> [Dataset]
-- ==== Sys2Proof/Laws/State.lean ====
section
/-! SUPPORT. Each field of the state after each update of one field, by reduction, so that no proof unfolds a record update. -/

namespace Sys2Proof.Machine

variable (s : State)

/-! ### After an update of `pending` -/

@[simp] theorem State.onPending_pending (f) : (s.onPending f).pending = f s.pending := rfl
@[simp] theorem State.onPending_fresh (f) : (s.onPending f).fresh = s.fresh := rfl
@[simp] theorem State.onPending_host (f) : (s.onPending f).host = s.host := rfl
@[simp] theorem State.onPending_out (f) : (s.onPending f).out = s.out := rfl
@[simp] theorem State.onPending_msix (f) : (s.onPending f).msix = s.msix := rfl
@[simp] theorem State.onPending_readData (f) : (s.onPending f).readData = s.readData := rfl
@[simp] theorem State.onPending_lowHeld (f) : (s.onPending f).lowHeld = s.lowHeld := rfl
@[simp] theorem State.onPending_highHeld (f) : (s.onPending f).highHeld = s.highHeld := rfl
@[simp] theorem State.onPending_events (f) : (s.onPending f).events = s.events := rfl
@[simp] theorem State.onPending_seqs (f) : (s.onPending f).seqs = s.seqs := rfl
@[simp] theorem State.onPending_tick (f) : (s.onPending f).tick = s.tick := rfl
@[simp] theorem State.onPending_gears (f) : (s.onPending f).gears = s.gears := rfl
@[simp] theorem State.onPending_routers (f) : (s.onPending f).routers = s.routers := rfl
@[simp] theorem State.onPending_links (f) : (s.onPending f).links = s.links := rfl
@[simp] theorem State.onPending_cores (f) : (s.onPending f).cores = s.cores := rfl
@[simp] theorem State.onPending_vats (f) : (s.onPending f).vats = s.vats := rfl
@[simp] theorem State.onPending_roles (f) : (s.onPending f).roles = s.roles := rfl
@[simp] theorem State.onPending_mem (f) : (s.onPending f).mem = s.mem := rfl
@[simp] theorem State.onPending_xl (f) : (s.onPending f).xl = s.xl := rfl
@[simp] theorem State.onPending_objs (f) : (s.onPending f).objs = s.objs := rfl
@[simp] theorem State.onPending_qos (f) : (s.onPending f).qos = s.qos := rfl
@[simp] theorem State.onPending_cc (f) : (s.onPending f).cc = s.cc := rfl
@[simp] theorem State.onPending_keys (f) : (s.onPending f).keys = s.keys := rfl
@[simp] theorem State.onPending_flt (f) : (s.onPending f).flt = s.flt := rfl
@[simp] theorem State.onPending_power (f) : (s.onPending f).power = s.power := rfl
@[simp] theorem State.onPending_fuses (f) : (s.onPending f).fuses = s.fuses := rfl
@[simp] theorem State.onPending_j0 (f) : (s.onPending f).j0 = s.j0 := rfl
@[simp] theorem State.onPending_j1 (f) : (s.onPending f).j1 = s.j1 := rfl
@[simp] theorem State.onPending_boot (f) : (s.onPending f).boot = s.boot := rfl
@[simp] theorem State.onPending_hp (f) : (s.onPending f).hp = s.hp := rfl
@[simp] theorem State.onPending_cxlPorts (f) : (s.onPending f).cxlPorts = s.cxlPorts := rfl
@[simp] theorem State.onPending_cxlDevs (f) : (s.onPending f).cxlDevs = s.cxlDevs := rfl
@[simp] theorem State.onPending_cap (f) : (s.onPending f).cap = s.cap := rfl
@[simp] theorem State.onPending_side (f) : (s.onPending f).side = s.side := rfl
@[simp] theorem State.onPending_pins (f) : (s.onPending f).pins = s.pins := rfl

/-! ### After an update of `fresh` -/

@[simp] theorem State.onFresh_pending (f) : (s.onFresh f).pending = s.pending := rfl
@[simp] theorem State.onFresh_fresh (f) : (s.onFresh f).fresh = f s.fresh := rfl
@[simp] theorem State.onFresh_host (f) : (s.onFresh f).host = s.host := rfl
@[simp] theorem State.onFresh_out (f) : (s.onFresh f).out = s.out := rfl
@[simp] theorem State.onFresh_msix (f) : (s.onFresh f).msix = s.msix := rfl
@[simp] theorem State.onFresh_readData (f) : (s.onFresh f).readData = s.readData := rfl
@[simp] theorem State.onFresh_lowHeld (f) : (s.onFresh f).lowHeld = s.lowHeld := rfl
@[simp] theorem State.onFresh_highHeld (f) : (s.onFresh f).highHeld = s.highHeld := rfl
@[simp] theorem State.onFresh_events (f) : (s.onFresh f).events = s.events := rfl
@[simp] theorem State.onFresh_seqs (f) : (s.onFresh f).seqs = s.seqs := rfl
@[simp] theorem State.onFresh_tick (f) : (s.onFresh f).tick = s.tick := rfl
@[simp] theorem State.onFresh_gears (f) : (s.onFresh f).gears = s.gears := rfl
@[simp] theorem State.onFresh_routers (f) : (s.onFresh f).routers = s.routers := rfl
@[simp] theorem State.onFresh_links (f) : (s.onFresh f).links = s.links := rfl
@[simp] theorem State.onFresh_cores (f) : (s.onFresh f).cores = s.cores := rfl
@[simp] theorem State.onFresh_vats (f) : (s.onFresh f).vats = s.vats := rfl
@[simp] theorem State.onFresh_roles (f) : (s.onFresh f).roles = s.roles := rfl
@[simp] theorem State.onFresh_mem (f) : (s.onFresh f).mem = s.mem := rfl
@[simp] theorem State.onFresh_xl (f) : (s.onFresh f).xl = s.xl := rfl
@[simp] theorem State.onFresh_objs (f) : (s.onFresh f).objs = s.objs := rfl
@[simp] theorem State.onFresh_qos (f) : (s.onFresh f).qos = s.qos := rfl
@[simp] theorem State.onFresh_cc (f) : (s.onFresh f).cc = s.cc := rfl
@[simp] theorem State.onFresh_keys (f) : (s.onFresh f).keys = s.keys := rfl
@[simp] theorem State.onFresh_flt (f) : (s.onFresh f).flt = s.flt := rfl
@[simp] theorem State.onFresh_power (f) : (s.onFresh f).power = s.power := rfl
@[simp] theorem State.onFresh_fuses (f) : (s.onFresh f).fuses = s.fuses := rfl
@[simp] theorem State.onFresh_j0 (f) : (s.onFresh f).j0 = s.j0 := rfl
@[simp] theorem State.onFresh_j1 (f) : (s.onFresh f).j1 = s.j1 := rfl
@[simp] theorem State.onFresh_boot (f) : (s.onFresh f).boot = s.boot := rfl
@[simp] theorem State.onFresh_hp (f) : (s.onFresh f).hp = s.hp := rfl
@[simp] theorem State.onFresh_cxlPorts (f) : (s.onFresh f).cxlPorts = s.cxlPorts := rfl
@[simp] theorem State.onFresh_cxlDevs (f) : (s.onFresh f).cxlDevs = s.cxlDevs := rfl
@[simp] theorem State.onFresh_cap (f) : (s.onFresh f).cap = s.cap := rfl
@[simp] theorem State.onFresh_side (f) : (s.onFresh f).side = s.side := rfl
@[simp] theorem State.onFresh_pins (f) : (s.onFresh f).pins = s.pins := rfl

/-! ### After an update of `host` -/

@[simp] theorem State.onHost_pending (f) : (s.onHost f).pending = s.pending := rfl
@[simp] theorem State.onHost_fresh (f) : (s.onHost f).fresh = s.fresh := rfl
@[simp] theorem State.onHost_host (f) : (s.onHost f).host = f s.host := rfl
@[simp] theorem State.onHost_out (f) : (s.onHost f).out = s.out := rfl
@[simp] theorem State.onHost_msix (f) : (s.onHost f).msix = s.msix := rfl
@[simp] theorem State.onHost_readData (f) : (s.onHost f).readData = s.readData := rfl
@[simp] theorem State.onHost_lowHeld (f) : (s.onHost f).lowHeld = s.lowHeld := rfl
@[simp] theorem State.onHost_highHeld (f) : (s.onHost f).highHeld = s.highHeld := rfl
@[simp] theorem State.onHost_events (f) : (s.onHost f).events = s.events := rfl
@[simp] theorem State.onHost_seqs (f) : (s.onHost f).seqs = s.seqs := rfl
@[simp] theorem State.onHost_tick (f) : (s.onHost f).tick = s.tick := rfl
@[simp] theorem State.onHost_gears (f) : (s.onHost f).gears = s.gears := rfl
@[simp] theorem State.onHost_routers (f) : (s.onHost f).routers = s.routers := rfl
@[simp] theorem State.onHost_links (f) : (s.onHost f).links = s.links := rfl
@[simp] theorem State.onHost_cores (f) : (s.onHost f).cores = s.cores := rfl
@[simp] theorem State.onHost_vats (f) : (s.onHost f).vats = s.vats := rfl
@[simp] theorem State.onHost_roles (f) : (s.onHost f).roles = s.roles := rfl
@[simp] theorem State.onHost_mem (f) : (s.onHost f).mem = s.mem := rfl
@[simp] theorem State.onHost_xl (f) : (s.onHost f).xl = s.xl := rfl
@[simp] theorem State.onHost_objs (f) : (s.onHost f).objs = s.objs := rfl
@[simp] theorem State.onHost_qos (f) : (s.onHost f).qos = s.qos := rfl
@[simp] theorem State.onHost_cc (f) : (s.onHost f).cc = s.cc := rfl
@[simp] theorem State.onHost_keys (f) : (s.onHost f).keys = s.keys := rfl
@[simp] theorem State.onHost_flt (f) : (s.onHost f).flt = s.flt := rfl
@[simp] theorem State.onHost_power (f) : (s.onHost f).power = s.power := rfl
@[simp] theorem State.onHost_fuses (f) : (s.onHost f).fuses = s.fuses := rfl
@[simp] theorem State.onHost_j0 (f) : (s.onHost f).j0 = s.j0 := rfl
@[simp] theorem State.onHost_j1 (f) : (s.onHost f).j1 = s.j1 := rfl
@[simp] theorem State.onHost_boot (f) : (s.onHost f).boot = s.boot := rfl
@[simp] theorem State.onHost_hp (f) : (s.onHost f).hp = s.hp := rfl
@[simp] theorem State.onHost_cxlPorts (f) : (s.onHost f).cxlPorts = s.cxlPorts := rfl
@[simp] theorem State.onHost_cxlDevs (f) : (s.onHost f).cxlDevs = s.cxlDevs := rfl
@[simp] theorem State.onHost_cap (f) : (s.onHost f).cap = s.cap := rfl
@[simp] theorem State.onHost_side (f) : (s.onHost f).side = s.side := rfl
@[simp] theorem State.onHost_pins (f) : (s.onHost f).pins = s.pins := rfl

/-! ### After an update of `out` -/

@[simp] theorem State.onOut_pending (f) : (s.onOut f).pending = s.pending := rfl
@[simp] theorem State.onOut_fresh (f) : (s.onOut f).fresh = s.fresh := rfl
@[simp] theorem State.onOut_host (f) : (s.onOut f).host = s.host := rfl
@[simp] theorem State.onOut_out (f) : (s.onOut f).out = f s.out := rfl
@[simp] theorem State.onOut_msix (f) : (s.onOut f).msix = s.msix := rfl
@[simp] theorem State.onOut_readData (f) : (s.onOut f).readData = s.readData := rfl
@[simp] theorem State.onOut_lowHeld (f) : (s.onOut f).lowHeld = s.lowHeld := rfl
@[simp] theorem State.onOut_highHeld (f) : (s.onOut f).highHeld = s.highHeld := rfl
@[simp] theorem State.onOut_events (f) : (s.onOut f).events = s.events := rfl
@[simp] theorem State.onOut_seqs (f) : (s.onOut f).seqs = s.seqs := rfl
@[simp] theorem State.onOut_tick (f) : (s.onOut f).tick = s.tick := rfl
@[simp] theorem State.onOut_gears (f) : (s.onOut f).gears = s.gears := rfl
@[simp] theorem State.onOut_routers (f) : (s.onOut f).routers = s.routers := rfl
@[simp] theorem State.onOut_links (f) : (s.onOut f).links = s.links := rfl
@[simp] theorem State.onOut_cores (f) : (s.onOut f).cores = s.cores := rfl
@[simp] theorem State.onOut_vats (f) : (s.onOut f).vats = s.vats := rfl
@[simp] theorem State.onOut_roles (f) : (s.onOut f).roles = s.roles := rfl
@[simp] theorem State.onOut_mem (f) : (s.onOut f).mem = s.mem := rfl
@[simp] theorem State.onOut_xl (f) : (s.onOut f).xl = s.xl := rfl
@[simp] theorem State.onOut_objs (f) : (s.onOut f).objs = s.objs := rfl
@[simp] theorem State.onOut_qos (f) : (s.onOut f).qos = s.qos := rfl
@[simp] theorem State.onOut_cc (f) : (s.onOut f).cc = s.cc := rfl
@[simp] theorem State.onOut_keys (f) : (s.onOut f).keys = s.keys := rfl
@[simp] theorem State.onOut_flt (f) : (s.onOut f).flt = s.flt := rfl
@[simp] theorem State.onOut_power (f) : (s.onOut f).power = s.power := rfl
@[simp] theorem State.onOut_fuses (f) : (s.onOut f).fuses = s.fuses := rfl
@[simp] theorem State.onOut_j0 (f) : (s.onOut f).j0 = s.j0 := rfl
@[simp] theorem State.onOut_j1 (f) : (s.onOut f).j1 = s.j1 := rfl
@[simp] theorem State.onOut_boot (f) : (s.onOut f).boot = s.boot := rfl
@[simp] theorem State.onOut_hp (f) : (s.onOut f).hp = s.hp := rfl
@[simp] theorem State.onOut_cxlPorts (f) : (s.onOut f).cxlPorts = s.cxlPorts := rfl
@[simp] theorem State.onOut_cxlDevs (f) : (s.onOut f).cxlDevs = s.cxlDevs := rfl
@[simp] theorem State.onOut_cap (f) : (s.onOut f).cap = s.cap := rfl
@[simp] theorem State.onOut_side (f) : (s.onOut f).side = s.side := rfl
@[simp] theorem State.onOut_pins (f) : (s.onOut f).pins = s.pins := rfl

> [Your objective]
Within the listing above, give again exactly every line from the line with "(s.onHost f).objs = s.objs := rfl" through the line with "(s.onOut f).links = s.links := rfl", both included, and no other line.

> [Response to the exercise]
@[simp] theorem State.onHost_objs (f) : (s.onHost f).objs = s.objs := rfl
@[simp] theorem State.onHost_qos (f) : (s.onHost f).qos = s.qos := rfl
@[simp] theorem State.onHost_cc (f) : (s.onHost f).cc = s.cc := rfl
@[simp] theorem State.onHost_keys (f) : (s.onHost f).keys = s.keys := rfl
@[simp] theorem State.onHost_flt (f) : (s.onHost f).flt = s.flt := rfl
@[simp] theorem State.onHost_power (f) : (s.onHost f).power = s.power := rfl
@[simp] theorem State.onHost_fuses (f) : (s.onHost f).fuses = s.fuses := rfl
@[simp] theorem State.onHost_j0 (f) : (s.onHost f).j0 = s.j0 := rfl
@[simp] theorem State.onHost_j1 (f) : (s.onHost f).j1 = s.j1 := rfl
@[simp] theorem State.onHost_boot (f) : (s.onHost f).boot = s.boot := rfl
@[simp] theorem State.onHost_hp (f) : (s.onHost f).hp = s.hp := rfl
@[simp] theorem State.onHost_cxlPorts (f) : (s.onHost f).cxlPorts = s.cxlPorts := rfl
@[simp] theorem State.onHost_cxlDevs (f) : (s.onHost f).cxlDevs = s.cxlDevs := rfl
@[simp] theorem State.onHost_cap (f) : (s.onHost f).cap = s.cap := rfl
@[simp] theorem State.onHost_side (f) : (s.onHost f).side = s.side := rfl
@[simp] theorem State.onHost_pins (f) : (s.onHost f).pins = s.pins := rfl

/-! ### After an update of `out` -/

@[simp] theorem State.onOut_pending (f) : (s.onOut f).pending = s.pending := rfl
@[simp] theorem State.onOut_fresh (f) : (s.onOut f).fresh = s.fresh := rfl
@[simp] theorem State.onOut_host (f) : (s.onOut f).host = s.host := rfl
@[simp] theorem State.onOut_out (f) : (s.onOut f).out = f s.out := rfl
@[simp] theorem State.onOut_msix (f) : (s.onOut f).msix = s.msix := rfl
@[simp] theorem State.onOut_readData (f) : (s.onOut f).readData = s.readData := rfl
@[simp] theorem State.onOut_lowHeld (f) : (s.onOut f).lowHeld = s.lowHeld := rfl
@[simp] theorem State.onOut_highHeld (f) : (s.onOut f).highHeld = s.highHeld := rfl
@[simp] theorem State.onOut_events (f) : (s.onOut f).events = s.events := rfl
@[simp] theorem State.onOut_seqs (f) : (s.onOut f).seqs = s.seqs := rfl
@[simp] theorem State.onOut_tick (f) : (s.onOut f).tick = s.tick := rfl
@[simp] theorem State.onOut_gears (f) : (s.onOut f).gears = s.gears := rfl
@[simp] theorem State.onOut_routers (f) : (s.onOut f).routers = s.routers := rfl
@[simp] theorem State.onOut_links (f) : (s.onOut f).links = s.links := rfl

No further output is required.